I suspect the new policy will not only require a look at whether an officer failed to warn a suspect before shooting him, but it will also require a look at whether an officer somehow provoked a shooting incident.
L.A. COUNTY SHERIFF’S DEPARTMENT REVISING USE-OF-FORCE POLICIES
By Thomas Himes
Los Angeles Daily News
April 15, 2014
The Los Angeles County Sheriff’s Department is revising its use-of-force policies in response to a precedent-setting court decision.
Under the new policy, investigators will consider how officers acted prior to an incident when determining whether they acted properly. Previously, they were just supposed to focus on the moment when force was used.
“It’s so dramatic, it’s like an about-face from how this county has been doing it,” Supervisor Gloria Molina said.
Under the ruling, force could be deemed unreasonable if the deputy acted negligently leading up to an force incident, attorney Richard Drooyan told supervisors.
Drooyan, who’s been tasked with monitoring the sheriff’s implementation of recommendations made by the Citizen’s Commission on Jail Violence, said current department policies focus on the moment when force is used.
“What I think’s going to happen now is the department’s training is going to be broader to reflect that those tactical decisions have to be viewed as a continuum leading up to the use of force,” Drooyan said.
The California Supreme Court ruling last year deals with a 2006 incident in which San Diego deputies shot and killed a man who was holding a knife in his kitchen. Before firing, the deputies did not warn the man nor tell him to drop the knife, according to court documents.
Assistant Sheriff Terri McDonald told the board that tactics leading up to an incident are always reviewed, but the case takes it to a whole new level. As part of its response to the ruling, the department is revising forms that are filed in follow up to incidents, McDonald said.

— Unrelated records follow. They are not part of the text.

-- ==== Sys2Proof/Tests/Slice0.lean ====
section
/-! SUPPORT. The model's own tests: the checks of WellFormed, the worked examples of the spec, one step each (each test
names its source), and for every statement with hypotheses a state and operands that meet them. -/

namespace Sys2Proof.Tests
open Sys2Proof Sys2Proof.Machine

/-! ### Small states -/

/-- The state after a command. -/
def after (i : Instr) (s : State) : State :=
  match exec i s with
  | .next t => t
  | _ => s

/-- The answer a port shifts out. -/
def answer (s : State) (p : Port) : List Byte :=
  match s.window p with
  | .answered a => a
  | _ => []

/-- A port's window is open and no request taken. -/
def opened (p : Port) (s : State) : State := s.setWindow p .receiving

/-- C17 at unit address 23, CONFIRMED on L2. -/
def unit : Consumer where
  address := 23
  segment := 0
  allowed := ⟨true, true, true⟩
  cost := 2
  recorded := some .l2
  phaseState := .confirmed
  reading := some ⟨⟨120, -8⟩, 640⟩
  frozen := ⟨0, 0⟩
  lockout := false
  fault := false
  ops := 0
  lastMove := none
  hold := none
  health := 0
  recheck := false
  tried := false

/-- The reset state with a record for C17. -/
def holding (c : Consumer) : State := State.reset.putConsumer 17 (some c)

/-- Move 900 of C17, L2 to L3, from Port C (section 5.11). -/
def move (st : MoveState) : MoveRecord where
  id := 900
  consumer := 17
  source := .l2
  target := .l3
  origin := .portC
  queuedRound := 0
  state := st
  issueAttempts := if st = .queued then 0 else 1
  confirmAttempts := if st = .confirming then 1 else 0
  deadTime := if st = .queued then none else some 4
  wait := none
  waitEnded := false
  attemptDue := false

def auto (s : State) : State := { s with engine := { s.engine with run := .auto } }

def onMains (m : MainsState) (s : State) : State := { s with mtu := { s.mtu with mains := m } }

def onBus (b : BusStage) (s : State) : State := s.putLink (.online b)

/-- C17 MOVING with move 900 at the head. -/
def flying (st : MoveState) : State :=
  ((onMains .valid (holding { unit with phaseState := .moving })).withRecords [move st])

/-- A poll of unit 23 for C17. -/
def poll (cls : TxnClass) : Txn := ⟨cls, 17, 23, if cls = .query then some .b else none, pollFrame 23, true⟩

/-- The MOVE of move 900. -/
def moveTxn : Txn := ⟨.issue, 17, 23, none, moveFrame 23 132 .l3 .l2 4, true⟩

/-- A reply of so many characters, one every `every` us from `start` on: 573 us are eleven bits at 19200 bit/s. -/
def paced (n : Nat) (start : Time) (every : Nat := 573) : FrameTime :=
  ⟨(List.range n).map fun k => start + BitVec.ofNat 32 (every * k), start + BitVec.ofNat 32 (every * (n - 1) + 573)⟩

/-! ### WellFormed -/

/-- R166: a request that lacks its count byte, or a parameter byte, is not complete. -/
theorem test_wellFormed_request :
    wellFormed (.unknownRequest .a 0x47 []) = false ∧ wellFormed (.unknownRequest .a 0x48 [2, 17]) = false := by decide

/-- R123: a reply has ten characters at most; a gap comes after at least one. -/
theorem test_wellFormed_gap : wellFormed (.gap [] 0) = false := by decide

theorem test_wellFormed_frames :
    wellFormed (.state 0 0 0 0 (paced 9 0)) = false ∧ wellFormed (.answer 132 1 (paced 7 0)) = false := by decide

theorem test_wellFormed_reply : wellFormed (.replyFailed (List.replicate 11 ⟨0, charOf 0⟩) 0) = false := by decide

/-- R123: a request frame has seven characters at most. -/
theorem test_wellFormed_sent : wellFormed (.requestSent [] 0) = false := by decide

theorem test_wellFormed_contention : wellFormed (.contention (List.replicate 8 none) 0) = false := by decide

theorem test_wellFormed_accepts :
    wellFormed (.requestSent [some (charOf 151), some (charOf 1), some (charOf 0), some (charOf 104)] 0) = true := by
  decide

/-! ### Requests (section 10.3) -/

/-- Section 10.3: request 48h with two parameter bytes is HOLD n, d; 33h with a two-byte limit, high byte first. -/
theorem test_request_bytes :
    requestOf .c 0 0x48 [17, 5] = some (.hold .c 17 5) ∧
    requestOf .a 0 0x33 [2, 0x03, 0xE8] = some (.installSegment .a 2 1000) ∧
    requestOf .a 0 0x20 [3, 0, 0, 0x61, 0xA8] = some (.writePolicy .a 3 25000) ∧
    requestOf .a 0 0x47 [] = none := by decide

/-- R167, R169: UNKNOWN is code 1, FORMAT code 2. -/
theorem test_unknown_and_format :
    answer (after (.unknownRequest .a 0x47 [0]) (opened .a State.reset)) .a = [1, 1] ∧
    answer (after (.unknownRequest .a 0x48 [1, 17]) (opened .a State.reset)) .a = [1, 2] := by decide

/-- R166: the most significant bit first; the count byte tells how many parameter bytes are taken, what follows them is
ignored, and a request that is not complete has no effect. -/
theorem test_request_stream :
    bytesOfBits [false, true, false, false, true, false, false, false, true] = [0x48] ∧
    splitRequest [0x48, 2, 17, 5, 0xEE] = some (0x48, [17, 5]) ∧
    windowRequest .c 0 [0x48, 2, 17, 5, 0xEE] = some (.hold .c 17 5) ∧
    (after (.unknownRequest .a 0x48 [2, 17]) (opened .a State.reset)).window .a = .receiving := by decide

/-- Section 1.7 step 1: INSTALL CONSUMER by Port C makes a fresh record in UNKNOWN, in the recheck set. -/
theorem test_install_consumer :
    (after (.installConsumer .c 17 23 0 7 2) (opened .c State.reset)).consumer? 17 =
      some { unit with
        recorded := none, phaseState := .unknown, reading := none, recheck := true } := by decide

/-- Section 1.7 step 7: HOLD 17, 5 at round 812 expires in round 817 (00000331h). -/
theorem test_hold :
    answer (after (.hold .c 17 5)
      (opened .c { holding unit with engine := { State.reset.engine with round := 812 } })) .c =
        [6, 0, 2, 0, 0, 0x03, 0x31] := by decide

/-- Section 1.7 step 8: Port A's REQUEST MOVE meets the hold: HELD, code 7. -/
theorem test_request_move_held :
    answer (after (.requestMove .a 17 1) (opened .a (holding { unit with hold := some (.until 817) }))) .a =
      [1, 7] := by decide

/-- Section 5.11 step 1: move 900 (0384h) is queued for Port C. -/
theorem test_request_move_queued :
    answer (after (.requestMove .c 17 3)
      (opened .c { holding unit with queue := ⟨[], 900⟩ })) .c = [3, 0, 0x03, 0x84] := by decide

/-- Section 2.6 step 2: WRITE POLICY 1, 6 stores 4, the highest value of the field's range. -/
theorem test_write_policy :
    answer (after (.writePolicy .a 1 6) (opened .a State.reset)) .a = [2, 0, 4] ∧
    (after (.writePolicy .a 1 6) (opened .a State.reset)).policy.staged.movesPerRound = 4 := by decide

/-- Section 2.6 step 3: in AUTO the COMMIT waits for a latch. -/
theorem test_commit_policy :
    (after (.commitPolicy .a) (opened .a (auto State.reset))).policy.armed = true := by decide

/-- Section 2.7 step 1: FREEZE 0 cancels a QUEUED record and answers the placed round. -/
theorem test_freeze :
    (after (.freeze .b 0) (opened .b ((holding unit).withRecords [move .queued]))).queue.records = [] ∧
    answer (after (.freeze .b 0) (opened .b (holding unit))) .b = [5, 0, 0, 0, 0, 0] := by decide

/-- Section 2.7 step 4: STATE is checked before CONFLICT. -/
theorem test_set_segment_count :
    answer (after (.setSegmentCount .a 2) (opened .a (auto State.reset))) .a = [1, 5] := by decide

/-- Section 9.6's number 65534, in an OBSERVED FIRST entry of C17 (R158, R168): 0 still unread. -/
theorem test_read_journal_wrap :
    (answer (after (.readJournal .a) (opened .a
      (({ State.reset with journal := ⟨[], 65534, ⟨65534, 65534, 65534⟩⟩ }).writeEntry 17 none .l2
        (.observed .first)))) .a) = [13, 0, 0xFF, 0xFE, 1, 17, 0, 2, 0, 0, 0, 0, 0, 0] := by decide

/-! ### Arithmetic (sections 3.2, 3.6, 3.7) -/

/-- Section 3.2's table of √3 terms. -/
theorem test_sqrt3 : [50, -60, 100, 1000].map sqrt3 = [87, -104, 173, 1732] := by decide

def entry (n segment cost : Nat) (p : Phase) (x : Int) : WorkEntry where
  n := n
  segment := segment
  allowed := ⟨true, true, true⟩
  cost := cost
  recorded := some p
  phaseState := .confirmed
  frozen := ⟨x, 0⟩
  readingRound := some 2000
  lockout := false
  fault := false
  held := false
  ops := 0
  lastMove := none
  health := 0

/-- The working set of section 3.6. -/
def fiveConsumers : WorkingSet where
  round := 2000
  entries :=
    [entry 0 0 0 .l1 200, entry 1 1 3 .l1 150, entry 2 1 0 .l2 50, entry 3 2 0 .l1 100, entry 4 2 0 .l3 (-60)]
  count := 3
  limits := [1000, 1000, 1000]
  frozenSegs := [false, false, false]
  head := none
  policy := { Policy.default with movesPerRound := 2, weights := [2, 1, 1, 1, 1, 1, 1, 1] }
  run := .auto
  mains := .valid
  present := ⟨true, true, true⟩
  occupancy := 0
  replaced := []

/-- Section 3.6: the neutral sums, the score, the S0 estimate, the selected list and the 18 candidates. -/
theorem test_five_consumers_score :
    fiveConsumers.neutrals = [⟨910, -191⟩, ⟨510, -191⟩, ⟨260, -104⟩] ∧ fiveConsumers.score = 2104159 ∧
    neutralEstimate ⟨910, -191⟩ = 464 := by decide

theorem test_five_consumers_selection :
    fiveConsumers.selection = ([⟨1, .l1, .l3, 1584660, 1554660⟩, ⟨3, .l1, .l2, 299922, 299922⟩], 18) := by
  decide +kernel

/-- Section 3.7: the exporter's move is refused by the limit rule; 8 candidates are examined. -/
theorem test_exporter_selection :
    ({ fiveConsumers with
      entries := [entry 20 0 0 .l1 440, entry 21 0 0 .l2 340, entry 22 0 0 .l3 380, entry 23 0 0 .l3 (-60)]
      count := 1, limits := [35]
      policy := { Policy.default with movesPerRound := 1 } } : WorkingSet).selection = ([], 8) := by
  decide +kernel

/-! ### Rounds (sections 4.9, 4.10) -/

/-- Section 4.10: the latch of round 3001 ends record 77 EXPIRED, keeps record 78, and clears the hold of C40. -/
theorem test_latch_expires :
    let s : State :=
      { holding { unit with hold := some (.until 3001), ops := 6 } with
        engine := ⟨.auto, 0, true, 3000, 2879, none, none⟩
        queue := ⟨[{ move .queued with id := 77, queuedRound := 2996 },
          { move .queued with id := 78, consumer := 18, queuedRound := 2998 }], 79⟩ }
    let t := after .expired s
    t.engine.round = 3001 ∧ t.engine.window = 0 ∧ t.queue.records.map (·.id) = [78] ∧
    (t.consumer? 17).map (·.hold) = some none ∧ (t.consumer? 17).map (·.ops) = some 0 := by decide

/-- Section 4.9 step 5: the post withdraws the move of a consumer that a hold has met. -/
theorem test_post_withdraws_held :
    ((auto (holding { unit with hold := some .indefinite })).post 2000 [⟨17, .l2, .l3, 1, 1⟩]).2 = 0 ∧
    ((auto (holding unit)).post 2000 [⟨17, .l2, .l3, 1, 1⟩]).2 = 1 := by decide

/-! ### Mains (chapter 6) -/

/-- Section 6.3's worked verdicts, at 50 Hz, band 400, tol 700. -/
theorem test_cycle_verdicts :
    cycleVerdict MainsSettings.default 20040 (some 6690) (some 13370) = .good ∧
    cycleVerdict MainsSettings.default 20040 (some 13360) (some 6680) = .bad .reversed ∧
    cycleVerdict MainsSettings.default 20040 (some 7500) (some 13370) = .bad .spacing ∧
    cycleVerdict MainsSettings.default 20450 (some 6820) (some 13630) = .bad .period ∧
    cycleVerdict MainsSettings.default 19980 (some 6650) none = .bad .spacing := by decide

The ruling may also increase the county’s potential liability from previous cases that are already headed toward litigation, prompting Molina to ask for a team of attorneys to review those cases again.
Aside from the ruling, Drooyan said the department has progressed in implementing recommendations made by the commission that was formed amid criticism of jailhouse violence and deputy brutality. The last of those recommendations will take through 2016 and 2017 to finish, because of funding limitations, he said.
But a major step forward in reducing jailhouse tensions will start testing Monday when the department puts a pair of body scanners to use at its Inmate Reception Center.
The pilot program was delayed by a few months, because officials with the deputy union were worried radiation being emitted from the new generation of body scanners and concerned about department policies governing their use.
Once in place, McDonald said, the scanners will allow inmates to avoid physical searches, while more effectively keeping drugs and other contraband out of jails.
“It allows them in a more dignified way to be subjected to a search,” McDonald said.
Use of force incidents have increased over 2012 and 2013 through the first three months of this year. But 72 percent of those incidents did not result in injury. And the most serious category stands at two reports resulting from a riot in which deputies fired projectiles, which indirectly hit inmates in the head, McDonald said. One altercation that went unreported is being investigated by internal affairs.
Additionally, there have been 14 allegations of excessive force so far this year compared to 95 all last year. One allegation has been deemed unfounded, while the department continues to review the 13 others.